I would dig deep and pull out a rupee or two. I became quite a stable source of income, so each day I could see them waiting for me and the mantra changed to, "Two rupees, two rupees".
Nearing the end of the week I emerged from the Hostel to find an older woman with the girls. In broken English she invited me to visit their home. We moved our way through the streets to a large vacant lot covered with humpies built with everything and anything imaginable: plastic bags, packing boxes, old tyres, hessian bags, discarded bits of wood.
Many people gathered to greet me and I was offered food and drink with so much love and generosity (though perhaps partly financed by me!). Around these two little girls was a loving support structure of parents, grandparents, uncles, aunts, brothers, sisters, cousins and more.
In this desperate scene of abject poverty there was nothing . . . nothing but love, and that love was so rich it seemed to be everything that was needed. I began to think that these two little girls, who had become my friends, were lucky. It seemed to me that no matter what the circumstances, when the heart is maintained, life can be good.
However, if the heart is empty or broken or closed, nothing ever seems to satisfy, no matter what the circumstances. To compensate an empty heart, we crave wealth or power or fame or anything that will fill the void.
In August of 1997, the world was shocked with the news of the death of Princess Diana. On one level it seemed she had everything except perhaps one missing ingredient . . . love. She craved true love. Her life was a testament to the search for true love.
It seems the world-wide grief was the result of people identifying with her search for love to truly maintain the heart. We are all searching for it, but how often do we find it?
I think there are a few times in life when we emerge the feelings of true love.
A friend told me he was on a subway in Toronto in the heart of winter. The peak hour train was full of long grey faces, all seemingly isolated and disconnected from each other. There was a stony cold silence. The train stopped at a station, the doors opened, and in walked a young woman with a newborn baby in her arms.

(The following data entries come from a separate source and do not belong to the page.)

-- ==== Sys2Proof/Machine/SsQueue.lean ====
section
/-! DEFINITION. The SuperSpeed packet fabric (R298, R299, R308, R312, R313, R449): route-string decode and the queues. -/

namespace Sys2Proof.Machine

/-- Bytes a packet occupies with its header and CRCs (R312). -/
def packetBytes (p : SsPacket) : Nat := 24 + p.payload

/-- Bytes a queue holds. -/
def queueBytes (q : List SsPacket) : Nat := q.foldl (fun n p => n + packetBytes p) 0

/-- A queue has room for a packet: 32 KiB (R312). -/
def hasRoom (q : List SsPacket) (p : SsPacket) : Bool := decide (queueBytes q + packetBytes p ≤ 32768)

/-- The packets of a queue. -/
def State.ssq (s : State) (q : SsQueue) : List SsPacket :=
  match q with
  | .portDown f => (s.ssp f).down
  | .portUp f => (s.ssp f).up
  | .rootDown u k => (s.upLk u).down[k]
  | .rootUp u k => (s.upLk u).up[k]

/-- A queue replaced. -/
def State.setSsq (s : State) (q : SsQueue) (l : List SsPacket) : State :=
  match q with
  | .portDown f => s.sspWith f (fun x => { x with down := l })
  | .portUp f => s.sspWith f (fun x => { x with up := l })
  | .rootDown u k => s.upLkWith u (fun x => { x with down := x.down.set k l })
  | .rootUp u k => s.upLkWith u (fun x => { x with up := x.up.set k l })

/-- The nibble of a route string that a hub depth selects (R298). -/
def routeNibble (route : BitVec 20) (depth : Nat) : Nat := (route.toNat >>> (4 * depth)) % 16

/-- A header that a root hub discards, counted. DEDUCED, log 65. -/
def State.rootDrop (s : State) (u : Up) : State := s.ssHubWith (.root u) (fun h => { h with drops := h.drops + 1 })

/-- A packet put in a queue, or not taken while the queue has no room: the link behind it then has no credit (R313). -/
def State.ssPush (s : State) (q : SsQueue) (p : SsPacket) : State :=
  if hasRoom (s.ssq q) p then (s.setSsq q (s.ssq q ++ [p])).reply .ack else s.reply .waits

/-- A header that enters on an upstream link, decoded by the root hub. -/
def State.fromHost (s : State) (u : Up) (p : SsPacket) : State :=
  if p.itp then (s.presWith u (fun x => { x with tsLive := true, suspEnded := false })).reply .silent else
  match (s.ssHub (.root u)).depth with
  | none => (s.rootDrop u).reply .silent
  | some d =>
    let n := routeNibble p.route d.val
    if n = 0 ∨ n = 5 then s.reply .silent
    else if h : 1 ≤ n ∧ n ≤ 4 then s.ssPush (.rootDown u ⟨n - 1, by omega⟩) p
    else (s.rootDrop u).reply .silent

/-- A header that enters on a full port's link: the answer to a packet sent before a move is discarded and counted (R335). -/
def State.fromDevice (s : State) (f : Full) (p : SsPacket) : State :=
  let s1 := s.sspWith f (fun x => { x with awaits := false, stale := false })
  if (s.ssp f).stale then (s1.ssDiscard f 1).reply .silent else s1.ssPush (.portUp f) p

/-- The header errors that a header has taken on its way in, counted at its link (R316). -/
def State.headerErrs (s : State) (hd : SsPacket) : State :=
  match hd.entry with
  | .up u => (s.countBy (.ups u) F.UPS_ERR_HDR_CRC hd.errs.crcs).countBy (.ups u) F.UPS_ERR_LINK_ERR hd.errs.retries
  | .down f => (s.countBy (.ssp f) F.SSP_ERR_HDR_CRC hd.errs.crcs).countBy (.ssp f) F.SSP_ERR_LINK_ERR hd.errs.retries

/-- Payload bytes between a plate switch and the crossbar counted (R449). -/
def State.countSs (s : State) (k : Plate) (n : Nat) : State :=
  let v := s.get .hlt (F.HLT_Pk_SS_BYTES_BYTES k.val) + 2 ^ 32 * s.get .hlt (F.HLT_Pk_SS_BYTES_HI_BYTES k.val) + n
  (s.put .hlt (F.HLT_Pk_SS_BYTES_BYTES k.val) v).put .hlt (F.HLT_Pk_SS_BYTES_HI_BYTES k.val) (v / 2 ^ 32)

/-- A destination link that discards what is routed to it (R313). -/
def ssDead (l : Nat) : Bool := [lkDisabled, lkRxDetect, lkInactive, lkPolling, lkCompliance, lkLoopback].contains l

/-- The head packet of the root queue toward a plate decoded by the plate hub (R298, R299, R308, R313); `rest` is the queue
without it. A header deferred goes back upstream with its Deferred bit set, once there is room for it. -/
def State.toPlate (s : State) (u : Up) (k : Plate) (p : SsPacket) (rest : List SsPacket) : State :=
  let out := s.setSsq (.rootDown u k) rest
  if !s.ssPlateOn k u then out.rootDrop u else
  match (s.ssHub (.plate k u)).depth with
  | none => out.routeDrop k 1
  | some d =>
    let n := routeNibble p.route d.val
    if n = 0 then out
    else if h : 1 ≤ n ∧ n ≤ 4 then
      let f : Full := ⟨4 * k.val + (n - 1), by omega⟩
      let l := s.link f
      let moved := out.countSs k p.payload
      if s.ssSide f ≠ some u then out.routeDrop k 1
      else if ssDead l then out.ssDiscard f 1
      else if l = lkU1 ∨ l = lkU2 then
        let back : SsPacket := { p with entry := .down f, payload := 0, deferred := true }
        if hasRoom (s.ssq (.portUp f)) back then
          let s1 := (out.setLink f lkU0).count (.ssh k) F.SSH_CNT_DEFERRED
          s1.setSsq (.portUp f) (s1.ssq (.portUp f) ++ [back])
        else s
      else if hasRoom (s.ssq (.portDown f)) p then moved.setSsq (.portDown f) (moved.ssq (.portDown f) ++ [p])
      else s
    else out.routeDrop k 1

/-- The port's context is suspended, and forwards nothing downstream (R310). -/
def State.ssHeldDown (s : State) (f : Full) : Bool :=
  match s.ssSide f with
  | none => false
  | some u => (s.ssHub (.plate (fullPlate f) u)).suspended

/-- PACKET_FORWARD: the head packet of a queue moves on once the next queue or link takes it (R313). DESIGN CHOICE, log 74. -/
def execPacketForward (mv : SsSend) (s : State) : Host.Outcome State Fault Refusal :=
  let q := mv.queue
  match s.ssq q with
  | [] => .next s
  | p :: rest =>
    match q with
    | .portDown f =>
      if s.link f = lkU0 && !s.ssHeldDown f then
        .next (((s.setSsq q rest).sspWith f (fun x => { x with awaits := true, stale := false })).countBy (.ssp f) F.SSP_ERR_LINK_ERR mv.retries)
      else .next s
    | .portUp f =>
      let k := fullPlate f
      match s.ssSide f with
      | none => .next (s.setSsq q rest |>.ssDiscard f 1)
      | some u =>
        if s.ssPlateOn k u && s.pageOn (.ssh k) && hasRoom (s.ssq (.rootUp u k)) p then
          let s1 := (s.setSsq q rest).countSs k p.payload
          .next (s1.setSsq (.rootUp u k) (s1.ssq (.rootUp u k) ++ [p]))
        else .next s
    | .rootDown u k =>
      if (s.clockOn (.ssh k) && !s.pageOn (.ssh k)) || (s.ssHub (.plate k u)).suspended then .next s else .next (s.toPlate u k p rest)
    | .rootUp u _ =>
      let l := s.upState u
      if l ≤ 2 then .next (((s.setUpState u lkU0).setSsq q rest).countBy (.ups u) F.UPS_ERR_LINK_ERR mv.retries)
      else if ssDead l then .next ((s.setSsq q rest).rootDrop u)
      else .next s

end Sys2Proof.Machine
end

The innocence, the vulnerability of the baby touched them all. A new feeling filled the train. All the drawn faces began to glow with gentle smiles. That which is authentic and pure attracts our love.
The baby had no masks, no barriers or facades, and its openness kindled the dormant feelings of love amongst the watching people. Just by being itself, the baby's qualities had the power to emerge love in strangers.
Recently I spent time with someone dying of cancer. When I first met this woman, she had just been diagnosed and was full of fear and burden. Life experience had etched a deep sadness in her face.
But during the last few months of her life there was a dramatic change. Her face now radiated joy and love. She had let go so many burdens carried for a lot of her life. She had let go trying to impress, let go the hurts from others, let go the pressure to be something she was not, let go the inferiority complex.
But most of all she had let go of the fear of dying, which liberated her from the fear of living also. She discovered her authentic self and, like the baby, became so lovable to all around her.